:: EXERCISE GOAL ::
Find each line of the entries with the string "step", please, and copy it.

:: DATASET RECORDS ::
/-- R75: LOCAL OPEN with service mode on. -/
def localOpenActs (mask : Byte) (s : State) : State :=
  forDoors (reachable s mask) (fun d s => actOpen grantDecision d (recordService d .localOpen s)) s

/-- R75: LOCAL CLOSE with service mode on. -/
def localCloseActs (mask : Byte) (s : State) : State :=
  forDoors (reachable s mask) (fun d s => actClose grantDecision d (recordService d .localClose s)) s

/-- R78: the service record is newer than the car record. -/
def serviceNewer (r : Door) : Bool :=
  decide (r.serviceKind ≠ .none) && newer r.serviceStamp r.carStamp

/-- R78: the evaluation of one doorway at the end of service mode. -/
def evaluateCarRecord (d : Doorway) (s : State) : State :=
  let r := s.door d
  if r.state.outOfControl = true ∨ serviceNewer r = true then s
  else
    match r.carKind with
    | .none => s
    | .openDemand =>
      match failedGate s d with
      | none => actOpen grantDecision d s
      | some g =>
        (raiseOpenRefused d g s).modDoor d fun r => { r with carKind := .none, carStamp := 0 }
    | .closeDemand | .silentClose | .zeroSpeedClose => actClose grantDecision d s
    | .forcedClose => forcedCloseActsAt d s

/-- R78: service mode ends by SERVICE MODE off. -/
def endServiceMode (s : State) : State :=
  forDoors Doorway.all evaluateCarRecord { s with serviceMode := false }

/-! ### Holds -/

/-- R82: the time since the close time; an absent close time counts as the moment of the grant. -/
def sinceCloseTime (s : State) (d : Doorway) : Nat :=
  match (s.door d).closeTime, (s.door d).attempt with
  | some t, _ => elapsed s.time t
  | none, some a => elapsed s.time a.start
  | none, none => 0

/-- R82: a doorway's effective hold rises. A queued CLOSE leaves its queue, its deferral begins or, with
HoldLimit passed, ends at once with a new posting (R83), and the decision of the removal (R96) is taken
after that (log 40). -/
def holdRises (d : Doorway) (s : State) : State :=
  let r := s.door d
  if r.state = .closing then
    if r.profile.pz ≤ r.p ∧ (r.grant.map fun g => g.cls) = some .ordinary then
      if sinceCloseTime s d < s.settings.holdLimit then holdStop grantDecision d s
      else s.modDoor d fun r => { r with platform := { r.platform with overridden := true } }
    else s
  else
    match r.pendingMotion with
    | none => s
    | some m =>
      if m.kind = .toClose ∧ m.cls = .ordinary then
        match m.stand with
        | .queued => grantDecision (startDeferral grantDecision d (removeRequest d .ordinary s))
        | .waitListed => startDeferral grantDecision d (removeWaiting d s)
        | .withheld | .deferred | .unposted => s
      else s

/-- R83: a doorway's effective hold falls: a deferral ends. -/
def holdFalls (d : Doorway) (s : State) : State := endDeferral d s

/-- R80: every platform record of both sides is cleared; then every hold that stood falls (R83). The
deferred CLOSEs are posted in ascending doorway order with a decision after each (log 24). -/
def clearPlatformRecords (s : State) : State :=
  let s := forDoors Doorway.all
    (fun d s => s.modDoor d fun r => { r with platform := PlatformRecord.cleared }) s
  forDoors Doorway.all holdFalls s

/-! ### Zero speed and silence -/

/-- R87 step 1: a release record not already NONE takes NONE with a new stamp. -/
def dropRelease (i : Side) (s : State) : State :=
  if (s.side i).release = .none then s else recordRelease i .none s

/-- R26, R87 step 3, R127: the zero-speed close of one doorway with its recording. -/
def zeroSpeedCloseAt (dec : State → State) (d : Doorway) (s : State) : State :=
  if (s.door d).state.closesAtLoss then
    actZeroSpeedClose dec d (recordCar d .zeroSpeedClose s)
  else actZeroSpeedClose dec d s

:: ANSWER BOX ::
/-- R87 step 1: a release record not already NONE takes NONE with a new stamp. -/
/-- R26, R87 step 3, R127: the zero-speed close of one doorway with its recording. -/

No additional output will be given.